2.   FIR Filter Overview

A FIR filter is designed by finding the coefficients and filter orders that meet certain specifications such as time or frequency domain. One of the main reasons for using FIR filters is the inherent properties: Non-recursive linear time invariant systems stable, finite and casual [2]. The General FIR Filter:

No alt text provided for this image

Equation 1: FIR Transfer Function

FIR filters do not include feedback in its equation and all poles are placed at the center of the convergence circumference, it is also known as all-zero filter because it has zeros but no poles other than that at the origin [6] and, second advantage is that they can be easily designed as having exact linear phase by providing that h(n) is symmetric or antisymmetric [3]. In other words, the group delay of the filter can be constant. Last advantage is that they are casual, the out y at each sample n is a weighted sum of the present input, x[n], and past inputs, x[n-1], x[n-2] ...x[n-M]. The delay of the casual linear-phase FIR filter of length N is exactly (N-1)/2. The required filter length N increases when sharp transitions between frequency bands are specified or large attenuations are required in the stop bands. Thus, high-performance, linear-phase filters with sharp cutoffs and large attenuations necessarily are long and have large, though constant, delays and a large coefficient to be stored [6]. The Design of the FIR filter is based on identifying the pulse transfer function G(z) that satisfies the requirement of the filter specification [4].
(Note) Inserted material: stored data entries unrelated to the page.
-- ==== Sys2Proof/Machine/Motion.lean ====
section
/-! DEFINITION. Motion (chapter 10): the axes AX0–AX7, their groups, limits, following, referencing, the retention
handshake, the feed axis of a scanning zone, and the magnetic switches that act on axes (R275). -/

namespace Sys2Proof.Machine

/-! ### Axis states and status (R284) -/

def State.axLoc (s : State) (a : Fin 8) : Nat := s.loc 17 a.val

/-- At rest: DISABLED, IDLE, RETAINING, RETAINED. -/
def AxisState.rest : AxisState → Bool
  | .disabled => true | .idle => true | .retaining => true | .retained => true
  | .moving => false | .stopping => false | .homing => false | .following => false

/-- Set or clear a bit of the axis status. -/
def Axis.flag (x : Axis) (i : Nat) (b : Bool) : Axis := { x with status := setFld x.status i 1 (b2n b) }

/-- The axis is referenced (R296). -/
def Axis.referenced (x : Axis) : Bool := bitOf x.status 0

/-- The axis becomes referenced; PHASE_LOST clears (R296). -/
def Axis.reference (x : Axis) : Axis := (x.flag 0 true).flag 1 false

/-- Status as read (Table 10.6): the position lies below the low or above the high limit of a referenced axis (R292). -/
def State.axisStatus (s : State) (a : Fin 8) : Nat :=
  let x := s.axes[a]
  let p := x.posAt s.ft
  setFld (setFld x.status 2 1 (b2n (x.referenced && decide (p < sx 64 (s.ac a 0x17))))) 3 1
    (b2n (x.referenced && decide (sx 64 (s.ac a 0x18) < p)))

/-- The zone whose feed axis this is. -/
def State.feedZone (s : State) (a : Fin 8) : Option (Fin 8) := (fins 8).find? fun z => s.feedAxis z == some a

/-- Settle the zone that measures its gate on this axis (R278). -/
def State.settleFeed (s : State) (a : Fin 8) : State :=
  match s.feedZone a with
  | some z => s.settle z
  | none => s

/-- End the commands of an axis that go on (Table 13.3). -/
def State.endAxisCmds (s : State) (a : Fin 8) (code : Nat) : State :=
  [0x06, 0x07, 0x09, 0x0A, 0x0B].foldl (fun s sub =>
    if (sget { state := 0, code := 0 } s.cmdStat (objKey (aIdx a) sub)).state = 1 then s.cmdEnd (aIdx a) sub code else s) s

/-- End a STOP of an axis that goes on. -/
def State.endStopCmd (s : State) (i sub : Nat) : State :=
  if (sget { state := 0, code := 0 } s.cmdStat (objKey i sub)).state = 1 then s.cmdEnd i sub 0 else s

/-- A group whose members are all at rest is IDLE; its commands end (R290). -/
def State.endGroup (s : State) (g : Fin 4) (code : Nat) : State :=
  if (fins 8).any fun a => s.axes[a].grp == some g then s
  else
    let s := { s with groups := vupd s.groups g fun _ => Group.init }
    let s := if (sget { state := 0, code := 0 } s.cmdStat (objKey (grpIdx g) 0x01)).state = 1 then s.cmdEnd (grpIdx g) 0x01 code
             else s
    s.endStopCmd (grpIdx g) 0x02

/-- A feed move has ended other than by its last microstep (R300): the item that awaited it is spoiled and gets no further
traverse; its gate is measured from the end of its last fired traverse (R278). -/
def State.feedFailed (s : State) (a : Fin 8) (z : Fin 8) : State :=
  let s := s.updZone z fun y => { y with feedRun := false, feedDue := false }
  match s.scanItem z with
  | none => s
  | some it =>
    let s := (s.spoil it.handle 7 (s.axLoc a) none 0 0).dropItem it.handle
    (s.updItem it.handle fun y => { y with feedBase := some (y.feedBase.getD s.zones[z].feedPos) }).settle z

/-- The axis has come to rest: its motion is counted, its state is `st`, what it did has ended with `code` (0: by its last
microstep). -/
def State.comeToRest (s : State) (a : Fin 8) (st : AxisState) (code : Nat) : State :=
  let x := s.axes[a]
  let now := s.ft
  let s := s.updAxis a fun x => { x.halt now with state := st, feed := none, grp := none, ending := false }
  let s := (s.endAxisCmds a code).endStopCmd (aIdx a) 0x08
  let s := match x.grp with | some g => s.endGroup g code | none => s
  let s := match x.feed with
    | some z => if code = 0 then s.updZone z fun y => { y with feedRun := false } else s.feedFailed a z
    | none => s
  s.settleFeed a

/-! ### Limits (R291, R292) -/

/-- The HOME, LIMIT_POS or LIMIT_NEG switches of an axis: function `f` of 0x4880 .04. -/
def State.switchOn (s : State) (a : Fin 8) (f : Nat) : Bool :=
  (fins 16).any fun w => s.oget (swIdx w) 0x04 == f && s.oget (swIdx w) 0x05 == a.val && s.switches[w].level

/-- A hard limit is active in this direction. -/
def State.hardLimit (s : State) (a : Fin 8) (pos : Bool) : Bool := s.switchOn a (if pos then 2 else 3)

/-- A command that would step in this direction is refused with LIMIT (R291, R292). -/
def State.limitBlocks (s : State) (a : Fin 8) (pos : Bool) : Bool :=
  let x := s.axes[a]
  let p := x.posAt s.ft
  s.hardLimit a pos ||
  (x.referenced && if pos then decide (sx 64 (s.ac a 0x18) < p) else decide (p < sx 64 (s.ac a 0x17)))

/-! ### Starting motion (R285, R286) -/

/-- Origin of a profile that starts now in direction `pos`: DIR_SETUP after a change of DIR, EN_DELAY after EN. -/
def State.originAt (s : State) (a : Fin 8) (pos : Bool) (from_ : Nat) : Nat :=
  let x := s.axes[a]
  let cfg := s.ac a 0x19
  max (if x.dir = pos then from_ else from_ + 125 * fld cfg 12 8) (x.enAt + usFt (10 * fld cfg 20 8))

/-- DIR stands for a direction from here on: its pin follows where it changes (R283, Table 10.2). -/
def State.turnTo (s : State) (a : Fin 8) (pos : Bool) : State :=
  if s.axes[a].dir = pos then s else (s.updAxis a fun x => { x with dir := pos }).emit (s.dirPin a pos)

/-- Latch the three parameters (R286). -/
def State.latchAxis (s : State) (a : Fin 8) : State :=
  let v := s.ac a 0x10
  let acc := s.ac a 0x11
  let dec := s.ac a 0x12
  s.updAxis a fun x => { x with vLat := v, aLat := acc, dLat := dec }

/-- A trapezoidal move of `d` > 0 microsteps at speed `v` with the latched acceleration and deceleration. -/
def State.startMove (s : State) (a : Fin 8) (st : AxisState) (pos : Bool) (d : Nat) (v : Nat) : State :=
  let t0 := s.originAt a pos s.ft
  (s.turnTo a pos).updAxis a fun x =>
    { x with state := st,
             segs := [{ kind := 0, t0, pos, turn := none, base := .rat 0, dist := .rat d, v0 := .rat 0, vmax := v, acc := x.aLat, dec := x.dLat,
                        num := 1, den := 1, total := d }] }

/-- Checks that a new move, home, follow, group or power-down command shares: K3 runs (Table 1.4), no work on a feed axis
(R299), the axis is IDLE (R287). 0 if it may go on. -/
def State.motionCode (s : State) (a : Fin 8) : Nat :=
  if !s.running 3 then 1 + Config.motionCode 0
  else if (match s.feedZone a with | some z => !(s.polder z).isEmpty | none => false) then abWork
  else if s.axes[a].state ≠ .idle then abMoving
  else 0

/-- Power-down is no planning and needs no K3. -/
def State.powerDownCode (s : State) (a : Fin 8) : Nat :=
  if (match s.feedZone a with | some z => !(s.polder z).isEmpty | none => false) then abWork
  else if s.axes[a].state ≠ .idle then abMoving
  else 0

/-- Position range of R282. -/
def posRange (p : Int) : Bool := decide (-(2 ^ 47 : Int) ≤ p ∧ p < 2 ^ 47)

/-- Start a host move to `target` from rest (R285–R287). -/
def State.moveTo (s : State) (a : Fin 8) (target : Int) : State × CmdRes :=
  let d := target - s.axes[a].pos
  let pos := decide (0 < d)
  if !posRange target then (s, .refuse abRange)
  else if d = 0 then (s.latchAxis a, .done)
  else if s.limitBlocks a pos then (s, .refuse abLimit)
  else
    let s := s.latchAxis a
    (s.startMove a .moving pos d.natAbs s.axes[a].vLat, .running)

/-- MOVE_ABSOLUTE (R285–R287, R296). -/
def execMoveAbsolute (t : Nat) (k : Kop) (a : Fin 8) (v : Nat) (s : State) : Host.Outcome State Fault Refusal :=
  .next ((s.begin t).command (.moveAbsolute t k a v) k (aIdx a) 0x06 v fun s _ =>
    if s.motionCode a ≠ 0 then (s, .refuse (s.motionCode a))
    else if !s.axes[a].referenced then (s, .refuse abNotRef)
    else s.moveTo a (sx 64 v))

/-- MOVE_RELATIVE (R285–R287). -/
def execMoveRelative (t : Nat) (k : Kop) (a : Fin 8) (v : Nat) (s : State) : Host.Outcome State Fault Refusal :=
  .next ((s.begin t).command (.moveRelative t k a v) k (aIdx a) 0x07 v fun s _ =>
    if s.motionCode a ≠ 0 then (s, .refuse (s.motionCode a))
    else s.moveTo a (s.axes[a].pos + sx 64 v))

/-! ### STOP (R288, R290) -/

/-- The stop profile of R288 from the speed at `now` at deceleration `b`; `none` where the move keeps its own profile. -/
def Profile.stop (p : Profile) (now : Nat) (b : Rat) : Option Profile :=
  let v := p.speedAt now
  let rs := (v.mul v).scale (1 / (2 * b))
  let r := p.dist.sub (p.run (p.secs now))
  let x := p.phases
  if p.kind = 0 ∧ ¬ (Surd.rat (p.secs now)).le (x.1.add x.2.1) ∧ r.le rs then none
  else
    let base := p.distAt now
    some { p with kind := 1, t0 := now, base, dist := rs, v0 := v, dec := b,
                  total := max (p.stepsAt now) ((base.add rs).scale ((p.num : Rat) / (p.den : Rat))).floor.toNat }

/-- Enter STOPPING at deceleration `b` of the lead (R288). Stretches already over are counted; what is owed is discarded. -/
def State.beginStop (s : State) (a : Fin 8) (b : Rat) : State :=
  let now := s.ft
  s.updAxis a fun x =>
    match x.active now with
    | none => { x with state := .stopping, ending := false }
    | some p =>
      match p.stop now b with
      | none => { x with state := .stopping, ending := false }
      | some q =>
        let done := { x with segs := x.segs.takeWhile fun y => y.over_ now && decide (y ≠ p) }
        { x with state := .stopping, ending := false, pos := done.posAt now, issued := done.issuedAt now, dir := x.dirAt now, segs := [q] }

/-- Stop deceleration of a group: b_stop of R289 from the objects at the STOP. -/
def State.groupStopDec (s : State) (g : Fin 4) : Rat :=
  let ds := s.groups[g].deltas
  let lead := (ds.map Int.natAbs).foldl max 0
  (fins 8).foldl (fun (b : Rat) a =>
    let d := (ds.getD a.val 0).natAbs
    if d = 0 then b
    else
      let f : Rat := (s.ac a 0x13 : Rat) * lead / d
      if b = 0 then f else min b f) 0

/-- Stop a whole group: every member stays scaled to the lead (R290). -/
def State.stopGroup (s : State) (g : Fin 4) : State :=
  if s.groups[g].state = 1 then
    let b := s.groupStopDec g
    let s := { s with groups := vupd s.groups g fun x => { x with state := 2 } }
    (fins 8).foldl (fun s a => if s.axes[a].grp = some g ∧ s.axes[a].state = .moving then s.beginStop a b else s) s
  else s

/-- STOP of an axis: of its group where it moves in one. -/
def State.stopAxis (s : State) (a : Fin 8) : State :=
  match s.axes[a].state, s.axes[a].grp with
  | .moving, some g => s.stopGroup g
  | .moving, none => s.beginStop a (s.ac a 0x13)
  | .homing, _ => s.beginStop a (s.ac a 0x13)
  | .following, _ => s.beginStop a (s.ac a 0x13)
  | _, _ => s

/-- AXIS_STOP (R288, R290). -/
def execAxisStop (t : Nat) (k : Kop) (a : Fin 8) (s : State) : Host.Outcome State Fault Refusal :=
  .next ((s.begin t).command (.axisStop t k a) k (aIdx a) 0x08 1 fun s _ =>
    let s' := s.stopAxis a
    if s.axes[a].state.rest || s.axes[a].state == .stopping then (s', .done) else (s', .running))

/-- GROUP_STOP (R290). -/
def execGroupStop (t : Nat) (k : Kop) (g : Fin 4) (s : State) : Host.Outcome State Fault Refusal :=
  .next ((s.begin t).command (.groupStop t k g) k (grpIdx g) 0x02 1 fun s _ =>
    if s.groups[g].state = 1 then (s.stopGroup g, .running) else (s, .done))

/-- MOVE_COMPLETE (R285): also the end of a follow whose owed microsteps are issued (R294). -/
def execMoveComplete (t : Nat) (a : Fin 8) (s : State) : Host.Outcome State Fault Refusal :=
  let s := s.begin t
  let x := s.axes[a]
  if (x.state = .moving ∨ x.state = .following ∧ x.ending) ∧ x.idleAt s.ft then .next (s.comeToRest a .idle 0) else .next s

/-- A stop ended at the target of its move: the move kept its own profile (R288). -/
def Axis.atTarget (x : Axis) : Bool := match x.segs with | [p] => p.kind == 0 | _ => false

/-- STOP_COMPLETE (R288, R300). -/
def execStopComplete (t : Nat) (a : Fin 8) (s : State) : Host.Outcome State Fault Refusal :=
  let s := s.begin t
  let x := s.axes[a]
  if x.state = .stopping ∧ x.idleAt s.ft then
    -- a home found its edge and has ended as it should
    let home := (sget { state := 0, code := 0 } s.cmdStat (objKey (aIdx a) 0x09)).state == 1 && x.homed
    .next (s.comeToRest a .idle (if x.atTarget ∨ home then 0 else 1 + Config.motionCode 1))
  else .next s

/-- A referenced axis steps further beyond a virtual limit (R292). -/
def State.crossed (s : State) (a : Fin 8) : Bool :=
  let x := s.axes[a]
  let p := x.posAt s.ft
  let pos := match x.active s.ft with | some q => q.pos | none => x.dir
  x.referenced && if pos then decide (sx 64 (s.ac a 0x18) < p) else decide (p < sx 64 (s.ac a 0x17))

/-- VIRTUAL_LIMIT_CROSSED (R292). -/
def execVirtualLimitCrossed (t : Nat) (a : Fin 8) (s : State) : Host.Outcome State Fault Refusal :=
  let s := s.begin t
  if s.crossed a then .next (s.stopAxis a) else .next s

/-! ### Enabling, disabling, preset, clear (R284, R296) -/

/-- Drive EN of an axis. -/
def State.driveEn (s : State) (a : Fin 8) (on : Bool) : State :=
  let now := s.ft
  (s.updAxis a fun x => { x with en := on, enAt := if on then now else x.enAt }).emit (s.enPin a on)

/-- AXIS_ENABLE (R284, R297): `retHighFor` is the time in ft for which RET has been high. -/
def execAxisEnable (t : Nat) (k : Kop) (a : Fin 8) (retHighFor : Nat) (s : State) : Host.Outcome State Fault Refusal :=
  .next ((s.begin t).command (.axisEnable t k a retHighFor) k (aIdx a) 0x05 1 fun s _ =>
    match s.axes[a].state with
    | .disabled =>
      if retHighFor = 0 then (s, .refuse abMoving)
      else ((s.driveEn a true).updAxis a fun x => { x with state := .idle }, .done)
    | .retained =>
      if retHighFor < usFt 100 then (s, .refuse abMoving)
      else ((s.driveEn a true).updAxis a fun x => { x with state := .idle }, .done)
    | _ => (s, .done))

/-- AXIS_DISABLE (R284). -/
def execAxisDisable (t : Nat) (k : Kop) (a : Fin 8) (s : State) : Host.Outcome State Fault Refusal :=
  .next ((s.begin t).command (.axisDisable t k a) k (aIdx a) 0x05 0 fun s _ =>
    if !s.axes[a].state.rest then (s, .refuse abMoving)
    else if s.axes[a].state = .idle then ((s.driveEn a false).updAxis a fun x => { x with state := .disabled }, .done)
    else (s, .done))

/-- AXIS_PRESET (R296). -/
def execAxisPreset (t : Nat) (k : Kop) (a : Fin 8) (v : Nat) (s : State) : Host.Outcome State Fault Refusal :=
  .next ((s.begin t).command (.axisPreset t k a v) k (aIdx a) 0x0C v fun s _ =>
    if !s.axes[a].state.rest then (s, .refuse abMoving)
    else if !posRange (sx 64 v) then (s, .refuse abRange)
    else (s.updAxis a fun x => { x.reference with pos := sx 64 v }, .done))

/-- AXIS_CLEAR (R301). -/
def execAxisClear (t : Nat) (k : Kop) (a : Fin 8) (s : State) : Host.Outcome State Fault Refusal :=
  .next ((s.begin t).command (.axisClear t k a) k (aIdx a) 0x0D 1 fun s _ =>
    (s.updAxis a fun x => (x.flag 6 false).flag 7 false, .done))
3.   FIR Filter Design Method

The FIR filter is designed through finding the coefficients and filter order to meet certain specifications which can be on frequency domain or time domain. The Process of selecting the filter's length and coefficients is known as filter design. The designing methods could be classified based on three main groups such as Filtering Optimisation, Frequency Sampling and Windowing.

Filtering Optimisation, Least Mean Square Error (MSE) method, Parks-McClellan method are used to find the optimal equiripple set of coefficients. In the optimal design methods, the weighted approximation error between the actual frequency response and the desired filter response is spread across the stopband and passband having ripples.

Frequency Sampling, sampling basically helps in converting the continuous time signal into discrete time signal.

No alt text provided for this image

Equation 2

These are the samples of equally spaced time instances, where the sampling frequency is shown in equation 3.

No alt text provided for this image

Equation 3: sampling frequency [samples/sec]

Number of frequency samples could be specified as unconstrained variables to improve the quality of approximation.

Windowing, A simple extension to the window design method is proposed that provides the flexibility to specify independently the passband ripple and stopband ripple. The time domain response of this ideal impulse response can be used as coefficients for the filter However, sharp transitions of frequencies in the frequency domain could create the time domain response infinitely long. The modification to the routine is based on creating an additive component which, when applied to the filter, can redistribute the concentration of z-plane zeros in the passband and stopband regions of the z-plane [5].

No alt text provided for this image

Figure 1: Frequency Response Plot

The FIR filter goal is to achieve a kind of frequency selectivity on the spectrum of the input signal. As shown in the Figure 1 (Frequency Response Plot) which is an example of practical lowpass filter where the frequency component in the passband is from DC to which will pass through the filter with no attenuation whereas the components in the stopband which is above will pass through experiencing significant attenuation. The output of the function will be the coefficients for the filter.

Software packages such as MATLAB, GNU Octave and C are used for calculation of coefficients, filter design and frequency response as they provide convenient ways to apply these different methods.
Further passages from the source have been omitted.